There are Answers: If We have Courage

This is the beginning of a series entitled, “There are Answers: If We Have Courage.” We will examine what many regard as intractable and unsolvable issues. We will fearlessly look at economic justice and the future of work, tax reform, immigration, Middle East policy, human identity, including gender, sexuality and transhumanism, racial tensions, religious freedom, academic and intellectual liberty, political polarization and principled compromise and global/local culture and life.

As always, we will distill insights from as many perspectives as possible – within the bounds of axiomatic principles and critical thinking. Conservatives may balk as the complexities of institutional transformation are evaluated. Liberals will worry that emphases on personal responsibility and certain enduring values will reverse gains in liberty. Good! We need deliverance from narrow ideological agitation propaganda.

In this essay, two issues foundational to all the rest will be examined: 1) the crisis of human identity/nature (anthropology); and 2) the crisis of objective knowledge and truth (epistemology). Without clarity on who we are and what we can know, all dialogue devolves into subjective opinion, with any critical comments deemed intolerant or a microaggression. Without such clarity, human freedom is confined to certain private experiences and life is increasingly controlled by a totalitarian state, since people “need help and cannot care for themselves.”

What does being human mean? Diverse philosophical and religious traditions answer this question in a variety of ways, from accidental evolutionary materialism to bearing the image of God. Are we merely highly evolved animals or divinely-crafted beings called to steward the rest of creation? Is human nature defined by physical processes alone or in there a unique interaction of body and spirit, brain and mind?
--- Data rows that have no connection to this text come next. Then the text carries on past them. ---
/-- A 3-byte descriptor field has its reserved bits 0 (R388). -/
def desc3 (b : List Byte) (o : Nat) : Bool := decide (fieldAt b o 3 < 0x400000)

/-- The reserved fields of a command's body are 0, and its addresses lie in their ranges (R388-R393;
05 R150). What a unit refuses by its own rule is left to it. -/
def bodyOk (b : List Byte) : Bool :=
  let f := fieldAt b
  let desc64 := decide (f 8 8 < 2 ^ 44) && f 8 8 % 64 == 0
  let a44 := fun o => decide (f o 8 < 2 ^ 44)
  let a50 := fun o => decide (f o 8 < 2 ^ 50)
  match f 0 1 with
  | 0x00 => restZero b 8
  | 0x02 => restZero b 8
  | 0x03 => decide (f 8 1 ≤ 2) && f 9 1 == 0 && f 12 4 == 0 && restZero b 20
  | 0x10 => decide (f 20 4 < 0x200000) && decide (f 24 4 < 0x200000) && nbits (f 8 8) 32 0 == 0
      && desc3 b 42 && desc3 b 45 && desc3 b 48 && desc3 b 51 && desc3 b 54 && desc3 b 57
      && !bit (f 60 1) 7 && decide (f 62 2 < 4096)
  | 0x11 => desc3 b 10 && desc3 b 13 && desc3 b 16 && desc3 b 19 && restZero b 36
  | 0x13 => decide (f 8 8 < 0x200000) && restZero b 16
  | 0x14 => decide (f 8 8 < 0x200000) && restZero b 16
  | 0x15 => decide (f 8 8 < 0x400000) && restZero b 16
  | 0x16 => decide (f 8 8 < 0x200000) && restZero b 20
  | 0x18 => a44 8 && a50 16 && f 24 4 % 64 == 0 && f 32 4 % 64 == 0 && f 36 4 % 64 == 0
      && decide (1 ≤ f 28 4) && decide (f 28 4 ≤ 2 ^ 24) && nbits (f 44 4) 30 17 == 0 && restZero b 48
  | 0x20 => desc64 && decide (f 16 1 < 4) && restZero b 17
  | 0x21 => f 8 8 == 0 && decide (f 16 2 < 4096) && restZero b 18
  | 0x22 => desc64 && restZero b 16
  | 0x28 => a50 8 && a44 40 && decide (f 48 1 < 4) && (slice b 49 7).all (· == 0) && a44 56
  | 0x29 => decide (f 8 1 < 64) && decide (f 9 1 < 4) && f 10 6 == 0 && a44 16 && restZero b 24
  | 0x2A => a50 8 && restZero b 24
  | 0x30 => desc64 && restZero b 16
  | 0x38 => a44 8 && f 8 8 % 16 == 0 && restZero b 32
  | 0x39 => decide (f 8 1 ≤ 4) && (f 8 1 != 0 || (decide (1 ≤ f 9 1) && decide (f 9 1 ≤ 6))) && f 12 4 == 0 && a44 16 && a44 24 && restZero b 32
      && !(f 8 1 == 0 && [2, 3, 4, 6].contains (f 9 1) && f 16 8 % 64 != 0)
  | _ => true

/-- The scheduler refuses the command by its fields alone (R394). -/
def fieldsRefused (q : Nat) (b : List Byte) : Bool :=
  !(unitOk q (cmdOp b) (cmdUnit b) && decide (cmdFlags b < 16) && bodyOk b)

/-- The scheduler refuses the command (R394). -/
def State.cmdRefused (s : State) (q : Nat) (b : List Byte) : Bool :=
  fieldsRefused q b || !s.unitUp q (cmdUnit b)

/-- SIGNAL at retirement (R386, R396). -/
def State.cmdSignal (s : State) (b : List Byte) (imp : Nat) : State :=
  if bit (cmdFlags b) 2 then s.semSignal (cmdSignalSem b) imp else s

/-- The wait condition of a command of a galley impression (R386, R396). -/
def State.waitMet (s : State) (b : List Byte) (imp : Nat) : Bool :=
  match cmdFlags b % 4 with
  | 0 => true
  | 3 => s.semImpReady (cmdWaitSem b) imp
  | _ => s.semReady (cmdWaitSem b) (cmdWaitN b)

/-- TAKE subtracts as the command issues (R396). -/
def State.waitTake (s : State) (b : List Byte) : State :=
  if cmdFlags b % 4 = 1 then s.semSub (cmdWaitSem b) (cmdWaitN b) else s

/-! ## Rings (R383) -/

def Ring.empty : Ring := ⟨none, none, [], []⟩

def State.ring (s : State) (k : Nat) : Ring := (lookupKey k s.gal.rings).getD Ring.empty

def State.setRing (s : State) (k : Nat) (f : Ring → Ring) : State :=
  { s with gal := { s.gal with rings := putKey k (f (s.ring k)) s.gal.rings } }

def State.ringPi (s : State) (k : Nat) : Nat := s.fld (Reg.GAL_RING_PI k) 15 0
def State.ringCi (s : State) (k : Nat) : Nat := s.fld (Reg.GAL_RING_CI k) 15 0
def State.ringLog2 (s : State) (k : Nat) : Nat := s.fld (Reg.GAL_RING_CFG k) 3 0

/-- Entries posted and not consumed. -/
def State.ringUsed (s : State) (k : Nat) : Nat := (s.ringPi k + 65536 - s.ringCi k) % 65536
In addition to our basic identity, are humans (like most of nature) either male or female or is there an almost infinite spectrum of identities?

Regardless of worldview, most people through most of history have not questioned the unique nature of human beings and the basic binary realities of male and female identity, albeit with a variety of opinions of erotic affections and actions.
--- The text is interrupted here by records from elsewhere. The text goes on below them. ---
/-- A wait that expires is answered TIMEOUT, counted, and frees its slot. A prefetch copy takes its semaphore and
starts in RUNNING, waits while a galley copy has its move engine, is held back and counted once in a leading, moves its unpoisoned bytes and signals at its end, and is
counted once when late. POOL.REQ of a core whose 16 bytes ask for an ALLOC that fits takes the block with rd OK.
Rests on R189, R195, R196, R400. -/
def Obligations.PoolWaitsAndPrefetch : Prop :=
  ∀ (s : State) (i n : Nat) (req : PoolReq) (c : PfCopy), s.Up →
    (s.pool.waiting[i]? = some (.slot n, req) → n < 16 → Completes (.poolWaitExpire i) s (fun t =>
      t.pool.waiting = s.pool.waiting.eraseIdx i ∧ s.Counted Reg.POOL_WAIT_TIMEOUT t
      ∧ t.fld (Reg.POOL_RSP0 n) 7 0 = St.timeout ∧ n ∉ t.pool.slotBusy ∧ s.SameMem t)) ∧
    (s.pool.flight[i]? = some c →
      let sem := fieldAt c.entry 28 2
      let waits := bit (fieldAt c.entry 7 1) 1
      let taken := s.moveTaken (fieldAt c.entry 6 1 / 4) (0x80 + fieldAt c.entry 6 1 % 4)
      (c.running = false → s.inMode .running = true → s.time.leading = false → taken = true →
        exec (.prefetchCopyStart i) s = .next s) ∧
      (s.inMode .running = false → exec (.prefetchCopyStart i) s = .next s) ∧
      (c.running = false → s.inMode .running = true → s.time.leading = false → taken = false →
        (waits = false ∨ 1 ≤ (s.sem sem).1) →
        Completes (.prefetchCopyStart i) s (fun t => t.pool.flight[i]? = some { c with running := true } ∧ s.SameMem t
          ∧ (waits = true → t.sem sem = ((s.sem sem).1 - 1, (s.sem sem).2)) ∧ (waits = false → t.gal = s.gal))) ∧
      (c.running = false → s.inMode .running = true → s.time.leading = true → c.deferred = false →
        (waits = false ∨ 1 ≤ (s.sem sem).1) → Completes (.prefetchCopyStart i) s (fun t => s.Counted Reg.POOL_PF_DEFER t
          ∧ t.pool.flight[i]? = some { c with deferred := true } ∧ t.gal = s.gal)) ∧
      (c.running = true → fieldAt c.entry 8 8 + fieldAt c.entry 24 4 ≤ hbmEnd →
        fieldAt c.entry 16 8 + fieldAt c.entry 24 4 ≤ hbmEnd → s.poison = [] → 0 < fieldAt c.entry 24 4 →
        Completes (.prefetchCopyDone i) s (fun t => t.pool.flight = s.pool.flight.eraseIdx i
          ∧ t.peek (fieldAt c.entry 16 8) (fieldAt c.entry 24 4) = s.peek (fieldAt c.entry 8 8) (fieldAt c.entry 24 4)
          ∧ t.sem (fieldAt c.entry 30 2) = (min ((s.sem (fieldAt c.entry 30 2)).1 + 1) 0xFFFFFFFF, c.imp % 2 ^ 32))) ∧
      (c.late = false → s.live = true → atOrAfter 32 s.imp32 c.due = true → Completes (.prefetchLate i) s (fun t =>
        s.Counted Reg.POOL_PF_LATE t ∧ t.pool.flight[i]? = some { c with late := true } ∧ s.SameMem t))) ∧
    (∀ (k off reply tier addr : Nat) (core : Core) (r : Running), s.live = true → lookupKey k s.gal.cores = some core →
      s.runningOf core.run = some r → core.poolReply = none → off + 16 ≤ 0x200000 → reply + 16 ≤ 0x200000 →
      let q := poolReqOf (s.peek (clusterAddr k off) 16)
      poolReqOk q = true → q.op = opAlloc → (s.poolFind q).1 = some (tier, addr) →
      Completes (.poolReq k off reply) s (fun t => (lookupKey k t.gal.cores).map (·.rd) = some St.ok
        ∧ t.pool.bufs = s.pool.bufs ++ [⟨addr, q.cls, tier, q.group, q.tag⟩]))

/-- A ROUTE with a good descriptor opens its closed context with its tokens open, one with a bad descriptor ends
CONFIG, counted, one whose context is open waits and opens it later. A malformed or stale segment is counted, an
early one is held while there is room and else counted as a timing choice, one of its stream is taken. A held one
expires as a timing choice. At its deadline every token of a stream is final; a stream whose tokens are all final
closes its context when its turn to be sorted has come, and no other does. Rests on R107-R113, R117, R125-R132. -/
def Obligations.StreamsOpenAndFill : Prop :=
  (∀ (s u : State) (id ctx : Nat) (r : Running), id ≠ 0 → s.Up → s.cps.hold = [] →
    let good := fun (x : State) (addr imp : Nat) =>
      let d := (x.readMem addr 128).1
      let dir := x.dirEntry (x.bankFor imp) (fieldAt d 0 2 % 4096)
      addrOk addr 64 = true ∧ routeDescOk d = true ∧ dirE dir ≠ 0 ∧ dirE dir = fieldAt d 4 2
        ∧ (fieldAt d 9 1 = 1 → (x.ftabSlot cpsFtab 1).isSome) ∧ (fieldAt d 10 1 = 1 → (x.ftabSlot cpsFtab 0).isSome)
    let opened := fun (x t : State) (n rid imp addr : Nat) => ∃ st, lookupKey n t.cps.ctx = some st ∧ st.imp = imp
      ∧ st.route = rid ∧ st.desc = (x.readMem addr 128).1 ∧ st.tokens.length = fieldAt st.desc 6 2
      ∧ ∀ x ∈ st.tokens, x.final = false
    (s.begin id 0x20 = some (r, u) →
      let n := nbits (fieldAt r.cmd.bytes 16 1) 1 0
      let addr := fieldAt r.cmd.bytes 8 8
      (lookupKey n s.cps.ctx = none → (∀ w ∈ s.cps.routeWait, w.1 ≠ n) →
        (good u addr r.cmd.imp → Completes (.route id) s (fun t => opened u t n r.id r.cmd.imp addr ∧ s.SameMem t)) ∧
        (routeDescOk (u.readMem addr 128).1 = false → Completes (.route id) s (fun t => t.Ran id St.config
          ∧ s.Counted Reg.CPS_ROUTE_REFUSED t ∧ t.fld Reg.CPS_STATUS 7 0 = St.config
          ∧ t.cps.ctx = s.cps.ctx ∧ s.SameMem t))) ∧
      ((lookupKey n s.cps.ctx).isSome = true → Completes (.route id) s (fun t =>
        t.cps = { s.cps with routeWait := s.cps.routeWait ++ [(n, r.id, r.cmd.imp, addr)] } ∧ t.csr = s.csr
        ∧ s.SameMem t))) ∧
    (∀ w rest, lookupKey ctx s.cps.ctx = none → takeFirst (fun (x : Nat × Nat × Nat × Nat) => x.1 == ctx)
        s.cps.routeWait = some (w, rest) →
      let x := { s with cps := { s.cps with routeWait := rest } }
      good x w.2.2.2 w.2.2.1 →
      Completes (.routeOpen ctx) s (fun t => opened x t ctx w.2.1 w.2.2.1 w.2.2.2 ∧ t.cps.routeWait = rest))) ∧
  (∀ (s : State) (ctx i : Nat) (g : Segment) (rest : List Segment) (st : Stream), s.Up →
    let u := { s with cps := { s.cps with ingest := rest } }
    (s.cps.ingest = g :: rest →
      ((nbits g.hdr 27 10 ≠ 0 ∨ (g.key = 1 ∧ g.expert ≠ 0)) →
        exec .segmentArrive s = .next (u.bump Reg.CPS_SEG_MALFORMED)) ∧
      (nbits g.hdr 27 10 = 0 → (g.key = 1 → g.expert = 0) →
        (lookupKey g.ctx s.cps.ctx = none → g.imp4 ≠ s.imp32 % 16 → g.imp4 ≠ (s.imp32 + 1) % 16 →
          exec .segmentArrive s = .next (u.bump Reg.CPS_SEG_STALE)) ∧
        (lookupKey g.ctx s.cps.ctx = none → g.imp4 = s.imp32 % 16 →
          sumNat (s.cps.hold.map (·.size)) + g.size ≤ 65536 → Completes .segmentArrive s (fun t =>
            t.cps = { s.cps with ingest := rest, hold := s.cps.hold ++ [g] } ∧ t.csr = s.csr ∧ s.SameMem t)) ∧
        (lookupKey g.ctx s.cps.ctx = none → g.imp4 = s.imp32 % 16 →
          65536 < sumNat (s.cps.hold.map (·.size)) + g.size → Completes .segmentArrive s (fun t =>
            s.Counted Reg.CPS_SEG_NO_STREAM t ∧ t.flag Reg.DET_TC_SRC Tc.segNoStream = true ∧ t.cps = u.cps)) ∧
        (lookupKey g.ctx s.cps.ctx = some st → st.imp % 16 = g.imp4 → g.key = fieldAt st.desc 2 1 →
          Completes .segmentArrive s (fun t => t.cps.ingest = rest ∧ s.SameMem t
            ∧ ∃ x, lookupKey g.ctx t.cps.ctx = some x ∧ x.imp = st.imp ∧ x.desc = st.desc)))) ∧
    (i < s.cps.hold.length → Completes (.holdSegmentExpire i) s (fun t => t.cps.hold = s.cps.hold.eraseIdx i
      ∧ s.Counted Reg.CPS_SEG_NO_STREAM t ∧ s.Counted Reg.DET_TIMING_CHOICE t
      ∧ t.flag Reg.DET_TC_SRC Tc.segNoStream = true ∧ s.SameMem t)) ∧
    (lookupKey ctx s.cps.ctx = some st →
      (s.forceDue st = true → st.allFinal = false → Completes (.streamForcedClose ctx) s (fun t =>
        (∃ x, lookupKey ctx t.cps.ctx = some x ∧ x.forced = true ∧ x.allFinal = true
          ∧ x.tokens.length = st.tokens.length) ∧ s.SameMem t)) ∧
      (s.forceDue st = false → exec (.streamForcedClose ctx) s = .next s) ∧
      ((st.allFinal = false ∨ s.sortNext ≠ some ctx) → exec (.sortComplete ctx) s = .next s) ∧
      (st.allFinal = true → s.sortNext = some ctx →
        Completes (.sortComplete ctx) s (fun t => lookupKey ctx t.cps.ctx = none))))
Going forward, our American and global experiments in ordered liberty rooted in truth and virtue rest on humankind being uniquely endowed by our Creator with inalienable rights and responsibilities. Anything less than this and we devolve into arguments over blood and soil, raw scientism or fantastical speculations on human/machine singularity.

What about our foundations for knowledge? Until a half-century ago in the West, a basic correspondence theory of truth allowed for both cohesiveness and spirited debate, unity of essential facts and diversity of interpretations. No one argued whether certain events actually happened, though their impact and interpretation made for lively discussion. Today, we are told that there is no objective “there” – all we can do is interpret stories and hopefully find some convergence with shared narratives and opinions. Former President Obama’s two (!) pre-presidential autobiographies are perfect examples of ideological fabrication. Why do we need his “composite” portraits of friends and mentors? Why can we not have access to his records and writings? Why? Because history no longer stands on its own – it must serve the purposes of political advocacy. Beyond historical narrative, our epistemic crisis has fueled the same subjectivism for private and public morality, gender confusion and even allowed some to question full freedom of conscience and speech!

The uniqueness of being human and the knowability of the world are essential for grounding all arguments over justice and truth, love and human flourishing. Instead of marginalizing philosophical traditions, we should rediscover the wisdom of ancient texts and the goodness of contemporary research and synthesize these insights, so we can have a basis for social cohesion.

Our future as a nation – indeed as a human race – rests on this.